The system 100 further includes at least one audio sensor 120. In some examples, the at least one audio sensor 120 includes multiple audio sensors 120 that are disposed at multiple locations within the workplace 102. For example, the at least one audio sensor 120 may be positioned such that the at least one audio sensor 120 may be able to capture sound(s) associated with the entire workplace 102. In some examples, the at least one audio sensor 120 may also be disposed on or within the image capturing device 110. In some examples, the at least one audio sensor 120 may be directly or indirectly coupled to the image capturing device 110. The term “at least one audio sensor 120” is interchangeably referred to hereinafter as the “audio sensor 120”.

In some examples, the audio sensor 120 may be any means capable of generating, storing, processing, and/or providing information associated with sound(s) in the workplace 102. For example, the audio sensor 120 may include one or more microphones configured to capture sound(s) in the workplace 102. In some examples, each zone 104(1)-104(N) may include the audio sensor 120 associated with the zone 104(1)-104(N).
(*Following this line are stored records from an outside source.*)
-- ==== Sys2Proof/Proofs/Canonical.lean ====
section
/-! SUPPORT. The canonical form of the memories (assumption 1) as a property of states, cores and the outcomes of the model's functions: what
it rests on, and how it passes through lists and outcomes.

The memories change only where bytes are written, cleared, copied or dropped, and the laws of sparse memories say that each of these keeps them
canonical. Every other function passes the memories on, perhaps through other functions. So there is one lemma `f_canonical` for each function
`f` of the model that a step goes through; its proof follows the branches of `f` and cites the lemmas of the functions that `f` calls. -/

namespace Sys2Proof

open Machine

variable {s t : State} {k : Core}

/-! ## What the canonical form rests on -/

theorem Canonical.mem (h : Canonical s) : Memory.wf s.mem = true := h.1

theorem Canonical.core (h : Canonical s) : CoreCanonical s.core := h.2.1

theorem Canonical.parked (h : Canonical s) : ∀ e ∈ s.parked, CoreCanonical e.2 := h.2.2

/-- A state with the memories of a canonical one. -/
theorem Canonical.congr (h : Canonical s) (hm : t.mem = s.mem) (hk : t.core = s.core) (hp : t.parked = s.parked) :
    Canonical t := by
  unfold Canonical
  rw [hm, hk, hp]
  exact h

/-- A canonical state whose selected core gets another value. -/
theorem Canonical.setCore (h : Canonical s) (hk : CoreCanonical t.core) (hm : t.mem = s.mem) (hp : t.parked = s.parked) :
    Canonical t := by
  unfold Canonical
  rw [hm, hp]
  exact ⟨h.mem, hk, h.parked⟩

/-- A core with the memories of a canonical one. -/
theorem CoreCanonical.congr {j : Core} (h : CoreCanonical k) (hc : j.cs = k.cs) (ha : j.acc = k.acc) : CoreCanonical j := by
  unfold CoreCanonical
  rw [hc, ha]
  exact h

theorem Canonical.ite {c : Prop} [Decidable c] (h : Canonical s) (ht : Canonical t) :
    Canonical (if c then s else t) := by
  split
  · exact h
  · exact ht

theorem Canonical.of_fst {β : Type} {p : State × β} {y : β} (h : Canonical p.1) (e : p = (t, y)) : Canonical t := by
  subst e
  exact h

theorem Canonical.of_snd {α : Type} {p : α × State} {x : α} (h : Canonical p.2) (e : p = (x, t)) : Canonical t := by
  subst e
  exact h

theorem CoreCanonical.of_fst {β : Type} {p : Core × β} {y : β} (h : CoreCanonical p.1) (e : p = (k, y)) :
    CoreCanonical k := by
  subst e
  exact h

end Sys2Proof

namespace Sys2Proof.Machine

open Sys2Proof

set_option Elab.async false

variable {s t : State} {k : Core}

/-! ## Lists -/

/-- Cores of a list that one function changes. -/
theorem map_coreCanonical {l : List (Nat × Core)} {f : Nat × Core → Core} (hl : ∀ e ∈ l, CoreCanonical e.2)
    (hf : ∀ e, CoreCanonical e.2 → CoreCanonical (f e)) : ∀ e ∈ l.map (fun e => (e.1, f e)), CoreCanonical e.2 := by
  intro e he
  obtain ⟨e', he', rfl⟩ := List.mem_map.mp he
  exact hf e' (hl e' he')

/-- An invariant of the items of a list holds of those of the list with one item changed. -/
theorem forall_mem_updateFirst {α : Type} {P : α → Prop} {p : α → Bool} {f : α → α} {l : List α} (hl : ∀ e ∈ l, P e)
    (hf : ∀ e, P e → P (f e)) : ∀ e ∈ updateFirst p f l, P e := by
  induction l with
  | nil => exact hl
  | cons x rest ih =>
    obtain ⟨hx, hrest⟩ := List.forall_mem_cons.mp hl
    unfold updateFirst
    split
    · exact List.forall_mem_cons.mpr ⟨hf x hx, hrest⟩
    · exact List.forall_mem_cons.mpr ⟨hx, ih hrest⟩

theorem foldl_canonical {α : Type} {f : State → α → State} {l : List α} (hf : ∀ u x, Canonical u → Canonical (f u x)) (h : Canonical s) :
    Canonical (l.foldl f s) := by
  induction l generalizing s with
  | nil => exact h
  | cons x rest ih => exact ih (hf s x h)

theorem foldl_fst_canonical {α β : Type} {f : State × β → α → State × β} {l : List α} {p : State × β}
    (hf : ∀ r x, Canonical r.1 → Canonical (f r x).1) (h : Canonical p.1) : Canonical (l.foldl f p).1 := by
  induction l generalizing p with
  | nil => exact h
  | cons x rest ih => exact ih (hf p x h)

theorem foldl_coreCanonical {α : Type} {f : Core → α → Core} {l : List α} (hf : ∀ j x, CoreCanonical j → CoreCanonical (f j x))
    (h : CoreCanonical k) : CoreCanonical (l.foldl f k) := by
  induction l generalizing k with
  | nil => exact h
  | cons x rest ih => exact ih (hf k x h)

/-! ## Outcomes -/

/-- The state that a word or event goes on with, if any, is canonical. -/
def OutCanonical : Out → Prop
  | .next s => Canonical s
  | _ => True

theorem OutCanonical.of_next {o : Out} (h : OutCanonical o) (e : o = .next t) : Canonical t := by
  subst e
  exact h

/-- The state that an access of memory leaves, where it leaves one, is canonical. -/
def Acc.IsCanonical {α : Type} : Acc α → Prop
  | .ok _ s => Canonical s
  | .stall s => Canonical s
  | .stop _ _ => True

theorem Acc.IsCanonical.of_ok {α : Type} {r : Acc α} {x : α} (h : r.IsCanonical) (e : r = .ok x t) : Canonical t := by
  subst e
  exact h

theorem Acc.IsCanonical.of_stall {α : Type} {r : Acc α} (h : r.IsCanonical) (e : r = .stall t) : Canonical t := by
  subst e
  exact h

/-- The state that a word of the A-stream ends with is canonical. -/
def AOut.IsCanonical : AOut → Prop
  | .done s => Canonical s
  | .jump _ s => Canonical s
  | .stall s => Canonical s
  | .trap _ _ _ s => Canonical s
  | .stay s => Canonical s

theorem AOut.IsCanonical.of_trap {r : AOut} {x y z} (h : r.IsCanonical) (e : r = .trap x y z t) : Canonical t := by
  subst e
  exact h

/-- The state that a V instruction ends with, where it leaves one, is canonical. -/
def VOut.IsCanonical : VOut → Prop
  | .done _ s => Canonical s
  | .jump _ s => Canonical s
  | .stall s => Canonical s
  | .stay s => Canonical s
  | _ => True

/-- The state after a move of the copy unit is canonical. -/
def CopyStep.IsCanonical : CopyStep → Prop
  | .moved s => Canonical s
  | .wait s => Canonical s
  | .fault _ s => Canonical s
  | .finished s => Canonical s

theorem CopyStep.IsCanonical.of_moved {r : CopyStep} (h : r.IsCanonical) (e : r = .moved t) : Canonical t := by
  subst e
  exact h

theorem CopyStep.IsCanonical.of_wait {r : CopyStep} (h : r.IsCanonical) (e : r = .wait t) : Canonical t := by
  subst e
  exact h

theorem CopyStep.IsCanonical.of_fault {r : CopyStep} {x} (h : r.IsCanonical) (e : r = .fault x t) : Canonical t := by
  subst e
  exact h

theorem CopyStep.IsCanonical.of_finished {r : CopyStep} (h : r.IsCanonical) (e : r = .finished t) : Canonical t := by
  subst e
  exact h

/-- The state that a remote unit leaves at its target is canonical. -/
def UnitEnd.IsCanonical : UnitEnd → Prop
  | .done _ _ s => Canonical s
  | .wait s => Canonical s

theorem UnitEnd.IsCanonical.of_done {r : UnitEnd} {x y} (h : r.IsCanonical) (e : r = .done x y t) : Canonical t := by
  subst e
  exact h

theorem UnitEnd.IsCanonical.of_wait {r : UnitEnd} (h : r.IsCanonical) (e : r = .wait t) : Canonical t := by
  subst e
  exact h

/-- The state after a piece of a V access, where it leaves one, is canonical. -/
def VStep.IsCanonical : VStep → Prop
  | .over _ s => Canonical s
  | .waiting _ s => Canonical s
  | .fault _ _ => True

theorem VStep.IsCanonical.of_over {r : VStep} {x} (h : r.IsCanonical) (e : r = .over x t) : Canonical t := by
  subst e
  exact h

theorem VStep.IsCanonical.of_waiting {r : VStep} {x} (h : r.IsCanonical) (e : r = .waiting x t) : Canonical t := by
  subst e
  exact h

/-- The state that the start of an M word leaves, where it leaves one, is canonical. -/
def MEnd.IsCanonical : MEnd → Prop
  | .start s _ => Canonical s
  | .stall s => Canonical s
  | .fault _ _ => True
  | .broke _ s => Canonical s

theorem MEnd.IsCanonical.of_start {r : MEnd} {x} (h : r.IsCanonical) (e : r = .start t x) : Canonical t := by
  subst e
  exact h

theorem MEnd.IsCanonical.of_stall {r : MEnd} (h : r.IsCanonical) (e : r = .stall t) : Canonical t := by
  subst e
  exact h

theorem MEnd.IsCanonical.of_broke {r : MEnd} {x} (h : r.IsCanonical) (e : r = .broke x t) : Canonical t := by
  subst e
  exact h

/-- The state after a read through a peer window is canonical. -/
def PeerRead.IsCanonical : PeerRead → Prop
  | .waiting s => Canonical s
  | .got _ s => Canonical s
  | .fault _ _ s => Canonical s

theorem PeerRead.IsCanonical.of_waiting {r : PeerRead} (h : r.IsCanonical) (e : r = .waiting t) : Canonical t := by
  subst e
  exact h

theorem PeerRead.IsCanonical.of_got {r : PeerRead} {x} (h : r.IsCanonical) (e : r = .got x t) : Canonical t := by
  subst e
  exact h

theorem PeerRead.IsCanonical.of_fault {r : PeerRead} {x y} (h : r.IsCanonical) (e : r = .fault x y t) : Canonical t := by
  subst e
  exact h

/-- The state after a read of MPATH, where it leaves one, is canonical. -/
def PathRead.IsCanonical : PathRead → Prop
  | .value _ _ => True
  | .wait s => Canonical s
  | .fault _ _ s => Canonical s

theorem PathRead.IsCanonical.of_wait {r : PathRead} (h : r.IsCanonical) (e : r = .wait t) : Canonical t := by
  subst e
  exact h

theorem PathRead.IsCanonical.of_fault {r : PathRead} {x y} (h : r.IsCanonical) (e : r = .fault x y t) : Canonical t := by
  subst e
  exact h

/-- The state after the read of a record is canonical. -/
def RecRead.IsCanonical : RecRead → Prop
  | .bytes _ s => Canonical s
  | .wait s => Canonical s
  | .fault _ _ s => Canonical s

theorem RecRead.IsCanonical.of_bytes {r : RecRead} {x} (h : r.IsCanonical) (e : r = .bytes x t) : Canonical t := by
  subst e
  exact h

theorem RecRead.IsCanonical.of_wait {r : RecRead} (h : r.IsCanonical) (e : r = .wait t) : Canonical t := by
  subst e
  exact h

theorem RecRead.IsCanonical.of_fault {r : RecRead} {x y} (h : r.IsCanonical) (e : r = .fault x y t) : Canonical t := by
  subst e
  exact h

/-- The state that the definition of a panel leaves, where it leaves one, is canonical. -/
def PanelDef.IsCanonical : PanelDef → Prop
  | .trap _ _ => True
  | .wait s => Canonical s
  | .full s => Canonical s
  | .made _ s => Canonical s

theorem PanelDef.IsCanonical.of_wait {r : PanelDef} (h : r.IsCanonical) (e : r = .wait t) : Canonical t := by
  subst e
  exact h

theorem PanelDef.IsCanonical.of_full {r : PanelDef} (h : r.IsCanonical) (e : r = .full t) : Canonical t := by
  subst e
  exact h

theorem PanelDef.IsCanonical.of_made {r : PanelDef} {x} (h : r.IsCanonical) (e : r = .made x t) : Canonical t := by
  subst e
  exact h

/-- The state after a read of a message's source, where it leaves one, is canonical. -/
def Source.IsCanonical : Source → Prop
  | .bytes _ => True
  | .wait s => Canonical s
  | .fail _ s => Canonical s

theorem Source.IsCanonical.of_wait {r : Source} (h : r.IsCanonical) (e : r = .wait t) : Canonical t := by
  subst e
  exact h

theorem Source.IsCanonical.of_fail {r : Source} {x} (h : r.IsCanonical) (e : r = .fail x t) : Canonical t := by
  subst e
  exact h

/-- The core after a locator's operand is popped, where it is left with one, is canonical. -/
def Popped.IsCanonical : Popped → Prop
  | .wait => True
  | .fault _ k => CoreCanonical k
  | .ok _ k => CoreCanonical k

theorem Popped.IsCanonical.of_fault {r : Popped} {x} (h : r.IsCanonical) (e : r = .fault x k) : CoreCanonical k := by
  subst e
  exact h

theorem Popped.IsCanonical.of_ok {r : Popped} {x} (h : r.IsCanonical) (e : r = .ok x k) : CoreCanonical k := by
  subst e
  exact h

/-- What a word ends with before its own effect, if anything. -/
def OptCanonical : Option AOut → Prop
  | none => True
  | some a => a.IsCanonical

theorem OptCanonical.of_some {o : Option AOut} {a : AOut} (h : OptCanonical o) (e : o = some a) : a.IsCanonical := by
  subst e
  exact h

theorem AOut.IsCanonical.some {a : AOut} (h : a.IsCanonical) : OptCanonical (some a) := h

end Sys2Proof.Machine
end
In some examples, the audio sensor 120 may capture sound(s) related to the tasks T being performed within the workplace 102, e.g., sound(s) produced due to interaction between a tool and the one or more vehicles 108.

In some examples, the audio sensor 120 may be capable of sending and receiving data by way of one or more wired and/or wireless communication interfaces. In some examples, the wireless communication interface may communicate data via one or more wireless communication protocols, such as Bluetooth, infrared, Wi-Fi, WiMax, cellular communication (3G, 4G, LTE, 5G), wireless universal serial bus (USB), radio frequency, near-field communication (NFC), private licensed bands, or generally any wireless communication protocol.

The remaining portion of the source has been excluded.